Il existe plusieurs sortes de thés dont la plus connue est sans doute l’English Breakfast, thé noir dont l’origine est attribuée Robert Drysdale qui servit ce thé au château d’Édimbourg, alors simplement nommé breakfast. Au XIXe siècle, il devient très populaire grâce à la reine Victoria, et se répand dans les Tea Houses de Londres, puis finalement aux USA où il prit alors son patronyme English. On le sert généralement pur, mais il se boit également avec du lait ou du citron, ou même glacé. Le Earl Grey, quant à lui devrait son nom à Charles Grey, Premier ministre du roi William IV, qui aurait rapporté la recette de l’un de ses voyages diplomatiques en Chine. Commercialisé initialement par la compagnie Twinings, il est en réalité fabriqué à base de thé noir indien et sri-lankais, parfumé à la bergamote, Charles Grey n’ayant d’ailleurs jamais mis les pieds en Chine. Enfin, le Darjeeling, qui tire son nom d’une ville indienne située dans le Bengale-Occidental. Dans cette région montagneuse, on produit un thé au goût unique, servi nature ou avec du citron mais jamais avec du lait. Attention toutefois à la contrefaçon: seulement 11 000 tonnes de thé Darjeeling sont produites chaque année, alors que sa consommation mondiale est estimée à plus de 40 000 tonnes par an...

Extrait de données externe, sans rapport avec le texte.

-- ==== Sys2Proof/Laws/Decode.lean ====
section
/-! SUPPORT. Every format read back from its words, and decoding from the encoding that a word stands for. -/

namespace Sys2Proof

theorem fld_eq {w lo n : Nat} {x : BitVec n} (h : w / 2 ^ lo % 2 ^ n = x.toNat) : fld w lo n = x :=
  BitVec.eq_of_toNat_eq (by simpa [fld] using h)

theorem bitAt_eq {w k : Nat} {u : Bool} (h : w / 2 ^ k % 2 = u.toNat) : bitAt w k = u := by
  cases u <;> simp_all [bitAt]

theorem mk2 {α β γ : Type} (f : α → β → γ) {a a' : α} {b b' : β} (h : a = a') (k : b = b') : f a b = f a' b' := by rw [h, k]

theorem ofNat_toNat32 (i : BitVec 32) : BitVec.ofNat 32 i.toNat = i := by simp

theorem decode16 {e : Nat} {o : Op} {i : Instr} (he : e < 65536) (h1 : e % 4 ≠ 1) (h3 : e % 4 ≠ 3) (ho : op16 e = some o)
    (hi : ofOp o e 0 = i)
    (hp : encode i = (16, e)) (wf : i.wellFormed = true) (r : Nat) : decodeBits ((encode i).2 + 2 ^ (encode i).1 * r) = .ok i := by
  rw [hp]
  show decodeBits (e + 65536 * r) = .ok i
  have p : parcels (e + 65536 * r) = 1 := by unfold parcels; rw [if_neg (by omega), if_neg (by omega)]
  have q : (e + 65536 * r) % 65536 = e := by omega
  have b : opBits (e + 65536 * r) = some (o, e, 0) := by simp only [opBits, p, q, ho, Option.map_some]
  simp only [Instr.wellFormed, Bool.and_eq_true] at wf
  simp [decodeBits, b, hi, wf.1, wf.2]

theorem decode32 {e : Nat} {o : Op} {i : Instr} (he : e < 4294967296) (h1 : e % 4 = 1) (ho : op32 e = some o)
    (hi : ofOp o e 0 = i)
    (hp : encode i = (32, e)) (wf : i.wellFormed = true) (r : Nat) : decodeBits ((encode i).2 + 2 ^ (encode i).1 * r) = .ok i := by
  rw [hp]
  show decodeBits (e + 4294967296 * r) = .ok i
  have p : parcels (e + 4294967296 * r) = 2 := by unfold parcels; rw [if_pos (by omega)]
  have q : (e + 4294967296 * r) % 4294967296 = e := by omega
  have b : opBits (e + 4294967296 * r) = some (o, e, 0) := by simp only [opBits, p, q, ho, Option.map_some]
  simp only [Instr.wellFormed, Bool.and_eq_true] at wf
  simp [decodeBits, b, hi, wf.1, wf.2]

theorem decode64 {e v : Nat} {o : Op} {i : Instr} (he : e < 4294967296) (hv : v < 4294967296) (h3 : e % 4 = 3)
    (ho : op64 e v = some o) (hi : ofOp o e v = i)
    (hp : encode i = (64, e + 4294967296 * v)) (wf : i.wellFormed = true) (r : Nat) : decodeBits ((encode i).2 + 2 ^ (encode i).1 * r) = .ok i := by
  rw [hp]
  show decodeBits (e + 4294967296 * v + 18446744073709551616 * r) = .ok i
  have p : parcels (e + 4294967296 * v + 18446744073709551616 * r) = 4 := by
    unfold parcels; rw [if_neg (by omega), if_pos (by omega)]
  have q : (e + 4294967296 * v + 18446744073709551616 * r) % 4294967296 = e := by omega
  have q' : (e + 4294967296 * v + 18446744073709551616 * r) / 4294967296 % 4294967296 = v := by omega
  have b : opBits (e + 4294967296 * v + 18446744073709551616 * r) = some (o, e, v) := by
    simp only [opBits, p, q, q', ho, Option.map_some]
  simp only [Instr.wellFormed, Bool.and_eq_true] at wf
  simp [decodeBits, b, hi, wf.1, wf.2]

theorem un_CReg (x : CReg) (op : Nat) {w : Nat} (ho : op < 16) (hw : w = enCReg x op) : unCReg w = x := by
  have := Bool.toNat_le x.u; have := x.a.isLt; have := x.d.isLt; 
  simp only [enCReg] at hw
  have f_u : _ = x.u := bitAt_eq (w := w) (k := 15) (by omega)
  have f_a : _ = x.a := fld_eq (w := w) (lo := 10) (n := 5) (by omega)
  have f_d : _ = x.d := fld_eq (w := w) (lo := 5) (n := 5) (by omega)
  simp only [unCReg, f_u, f_a, f_d]

/-- What tells a compact parcel of registers apart. -/
theorem ops_CReg (x : CReg) (op : Nat) {w : Nat} (ho : op < 15) (hw : w = enCReg x op) :
    w < 65536 ∧ w % 4 ≠ 1 ∧ w % 4 ≠ 3 ∧ w ≠ 32798 ∧ w / 2 % 16 = op := by
  have := Bool.toNat_le x.u; have := x.a.isLt; have := x.d.isLt
  simp only [enCReg] at hw
  omega

theorem un_CImm (x : CImm)  {w : Nat} (hw : w = enCImm x) : unCImm w = x := by
  have := x.i.isLt; have := x.d.isLt; 
  simp only [enCImm] at hw
  have f_i : _ = x.i := fld_eq (w := w) (lo := 10) (n := 5) (by omega)
  have f_d : _ = x.d := fld_eq (w := w) (lo := 5) (n := 5) (by omega)
  simp only [unCImm, f_i, f_d]

/-- A first parcel has 16 bits. -/
theorem hdr_lt (h : Hdr) {op len : Nat} (ho : op < 128) (hl : len < 4) : enHdr h op len < 65536 := by
  have := Bool.toNat_le h.n; have := h.g.isLt; have := h.s.isLt
  simp only [enHdr]
  omega

/-- The header read back from a word, whatever stands above its first parcel. -/
theorem un_Hdr {w r : Nat} {h : Hdr} {op len : Nat} (_ho : op < 128) (hl : len < 4) (hw : w = enHdr h op len + 65536 * r) : unHdr w = h := by
  have := Bool.toNat_le h.n; have := h.g.isLt; have := h.s.isLt
  simp only [enHdr] at hw
  have h_n : _ = h.n := bitAt_eq (w := w) (k := 8) (by omega)
  have h_g : _ = h.g := fld_eq (w := w) (lo := 4) (n := 4) (by omega)
  have h_s : _ = h.s := fld_eq (w := w) (lo := 2) (n := 2) (by omega)
  simp only [unHdr, h_n, h_g, h_s]

/-- The length bits and the operation of a word, from its header. -/
theorem ops_Hdr {w r : Nat} {h : Hdr} {op len : Nat} (ho : op < 128) (hl : len < 4) (hr : r < 65536) (hw : w = enHdr h op len + 65536 * r) :
    w < 4294967296 ∧ w % 4 = len ∧ w / 512 % 128 = op := by
  have := Bool.toNat_le h.n; have := h.g.isLt; have := h.s.isLt
  simp only [enHdr] at hw
  omega

theorem un_R3 (x : R3) (op len : Nat) {w : Nat} (ho : op < 128) (hl : len < 4) (hw : w = enR3 x op len) : unR3 w = x := by
  have := hdr_lt x.h ho hl; have := Bool.toNat_le x.u; have := x.b.isLt; have := x.a.isLt; have := x.d.isLt
  simp only [enR3] at hw
  have h_h := un_Hdr (h := x.h) (r := 32768 * x.u.toNat + 1024 * x.b.toNat + 32 * x.a.toNat + x.d.toNat) ho hl (hw.trans (by omega))
  have f_u : _ = x.u := bitAt_eq (w := w) (k := 31) (by omega)
  have f_b : _ = x.b := fld_eq (w := w) (lo := 26) (n := 5) (by omega)
  have f_a : _ = x.a := fld_eq (w := w) (lo := 21) (n := 5) (by omega)
  have f_d : _ = x.d := fld_eq (w := w) (lo := 16) (n := 5) (by omega)
  simp only [unR3, h_h, f_u, f_b, f_a, f_d]

theorem ops_R3 (x : R3) (op len : Nat) {w : Nat} (ho : op < 128) (hl : len < 4) (hw : w = enR3 x op len) :
    w < 4294967296 ∧ w % 4 = len ∧ w / 512 % 128 = op := by
  have := hdr_lt x.h ho hl; have := Bool.toNat_le x.u; have := x.b.isLt; have := x.a.isLt; have := x.d.isLt
  simp only [enR3] at hw
  exact ops_Hdr (h := x.h) (r := 32768 * x.u.toNat + 1024 * x.b.toNat + 32 * x.a.toNat + x.d.toNat) ho hl (by omega) (hw.trans (by omega))

theorem un_R1 (x : R1) (op len : Nat) {w : Nat} (ho : op < 128) (hl : len < 4) (hw : w = enR1 x op len) : unR1 w = x := by
  have := hdr_lt x.h ho hl; have := x.a.isLt; have := x.d.isLt
  simp only [enR1] at hw
  have h_h := un_Hdr (h := x.h) (r := 32 * x.a.toNat + x.d.toNat) ho hl (hw.trans (by omega))
  have f_a : _ = x.a := fld_eq (w := w) (lo := 21) (n := 5) (by omega)
  have f_d : _ = x.d := fld_eq (w := w) (lo := 16) (n := 5) (by omega)
  simp only [unR1, h_h, f_a, f_d]

theorem ops_R1 (x : R1) (op len : Nat) {w : Nat} (ho : op < 128) (hl : len < 4) (hw : w = enR1 x op len) :
    w < 4294967296 ∧ w % 4 = len ∧ w / 512 % 128 = op := by
  have := hdr_lt x.h ho hl; have := x.a.isLt; have := x.d.isLt
  simp only [enR1] at hw
  exact ops_Hdr (h := x.h) (r := 32 * x.a.toNat + x.d.toNat) ho hl (by omega) (hw.trans (by omega))

theorem un_Rf (x : Rf) (op len : Nat) {w : Nat} (ho : op < 128) (hl : len < 4) (hw : w = enRf x op len) : unRf w = x := by
  have := hdr_lt x.h ho hl; have := x.f.isLt; have := x.a.isLt; have := x.d.isLt
  simp only [enRf] at hw
  have h_h := un_Hdr (h := x.h) (r := 1024 * x.f.toNat + 32 * x.a.toNat + x.d.toNat) ho hl (hw.trans (by omega))
  have f_f : _ = x.f := fld_eq (w := w) (lo := 26) (n := 5) (by omega)
  have f_a : _ = x.a := fld_eq (w := w) (lo := 21) (n := 5) (by omega)
  have f_d : _ = x.d := fld_eq (w := w) (lo := 16) (n := 5) (by omega)
  simp only [unRf, h_h, f_f, f_a, f_d]

theorem ops_Rf (x : Rf) (op len : Nat) {w : Nat} (ho : op < 128) (hl : len < 4) (hw : w = enRf x op len) :
    w < 4294967296 ∧ w % 4 = len ∧ w / 512 % 128 = op := by
  have := hdr_lt x.h ho hl; have := x.f.isLt; have := x.a.isLt; have := x.d.isLt
  simp only [enRf] at hw
  exact ops_Hdr (h := x.h) (r := 1024 * x.f.toNat + 32 * x.a.toNat + x.d.toNat) ho hl (by omega) (hw.trans (by omega))

theorem un_Ql (x : Ql) (op len e : Nat) {w : Nat} (ho : op < 128) (hl : len < 4) (_he : e < 4) (hw : w = enQl x op len + 1073741824 * e) : unQl w = x := by
  have := hdr_lt x.h ho hl; have := x.b.isLt; have := x.a.isLt; have := x.d.isLt
  simp only [enQl] at hw
  have h_h := un_Hdr (h := x.h) (r := 1024 * x.b.toNat + 32 * x.a.toNat + x.d.toNat + 16384 * e) ho hl (hw.trans (by omega))
  have f_b : _ = x.b := fld_eq (w := w) (lo := 26) (n := 4) (by omega)
  have f_a : _ = x.a := fld_eq (w := w) (lo := 21) (n := 4) (by omega)
  have f_d : _ = x.d := fld_eq (w := w) (lo := 16) (n := 4) (by omega)
  simp only [unQl, h_h, f_b, f_a, f_d]

theorem ops_Ql (x : Ql) (op len e : Nat) {w : Nat} (ho : op < 128) (hl : len < 4) (he : e < 4) (hw : w = enQl x op len + 1073741824 * e) :
    w < 4294967296 ∧ w % 4 = len ∧ w / 512 % 128 = op := by
  have := hdr_lt x.h ho hl; have := x.b.isLt; have := x.a.isLt; have := x.d.isLt
  simp only [enQl] at hw
  exact ops_Hdr (h := x.h) (r := 1024 * x.b.toNat + 32 * x.a.toNat + x.d.toNat + 16384 * e) ho hl (by omega) (hw.trans (by omega))

theorem un_Im (x : Im) (op len : Nat) {w : Nat} (ho : op < 128) (hl : len < 4) (hw : w = enIm x op len) : unIm w = x := by
  have := hdr_lt x.h ho hl; have := x.i.isLt; have := x.a.isLt; have := x.d.isLt
  simp only [enIm] at hw
  have h_h := un_Hdr (h := x.h) (r := 1024 * x.i.toNat + 32 * x.a.toNat + x.d.toNat) ho hl (hw.trans (by omega))
  have f_i : _ = x.i := fld_eq (w := w) (lo := 26) (n := 6) (by omega)
  have f_a : _ = x.a := fld_eq (w := w) (lo := 21) (n := 5) (by omega)
  have f_d : _ = x.d := fld_eq (w := w) (lo := 16) (n := 5) (by omega)
  simp only [unIm, h_h, f_i, f_a, f_d]

theorem ops_Im (x : Im) (op len : Nat) {w : Nat} (ho : op < 128) (hl : len < 4) (hw : w = enIm x op len) :
    w < 4294967296 ∧ w % 4 = len ∧ w / 512 % 128 = op := by
  have := hdr_lt x.h ho hl; have := x.i.isLt; have := x.a.isLt; have := x.d.isLt
  simp only [enIm] at hw
  exact ops_Hdr (h := x.h) (r := 1024 * x.i.toNat + 32 * x.a.toNat + x.d.toNat) ho hl (by omega) (hw.trans (by omega))

theorem un_Im64 (x : Im64) (op len : Nat) {w : Nat} {v : Nat} (hv : v = x.i.toNat) (ho : op < 128) (hl : len < 4) (hw : w = enIm64 x op len) : unIm64 w v = x := by
  have := hdr_lt x.h ho hl; have := x.a.isLt; have := x.d.isLt; have := x.i.isLt
  simp only [enIm64] at hw hv
  have h_h := un_Hdr (h := x.h) (r := 32 * x.a.toNat + x.d.toNat) ho hl (hw.trans (by omega))
  have f_a : _ = x.a := fld_eq (w := w) (lo := 21) (n := 5) (by omega)
  have f_d : _ = x.d := fld_eq (w := w) (lo := 16) (n := 5) (by omega)
  have f_i : _ = x.i := fld_eq (w := v) (lo := 0) (n := 32) (by omega)
  simp only [unIm64, h_h, f_a, f_d, f_i]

Et pour servir le thé, bien sûr il existe une infinie variété d’en-cas salés comme sucrés. Les scones sont l’emblème même de l’afternoon tea. Ces petits gâteaux compacts, à peine sucrés sont généreusement tartinés de beurre, de confiture et de clotted cream, une crème extrêmement riche, similaire au mascarpone. On retrouve également des shortbreads, sorte de sablés très friables, des lemon bars, fourrés de crème au citron ou des English madeleines. Côté salé, les fingers sandwiches à base de pain de mie sont le plus souvent garnis de fromage frais, de rondelles de concombre, de saumon fumé ou même de Coronation chicken, composé de poulet froid émincé avec de la mayonnaise et du curry. D’autres snacks sont également proposés comme des quiches ou plus simplement du fromage – cheddar, stilton, Sage Derby, parfumé à la sauge, par exemple – avec des crackers.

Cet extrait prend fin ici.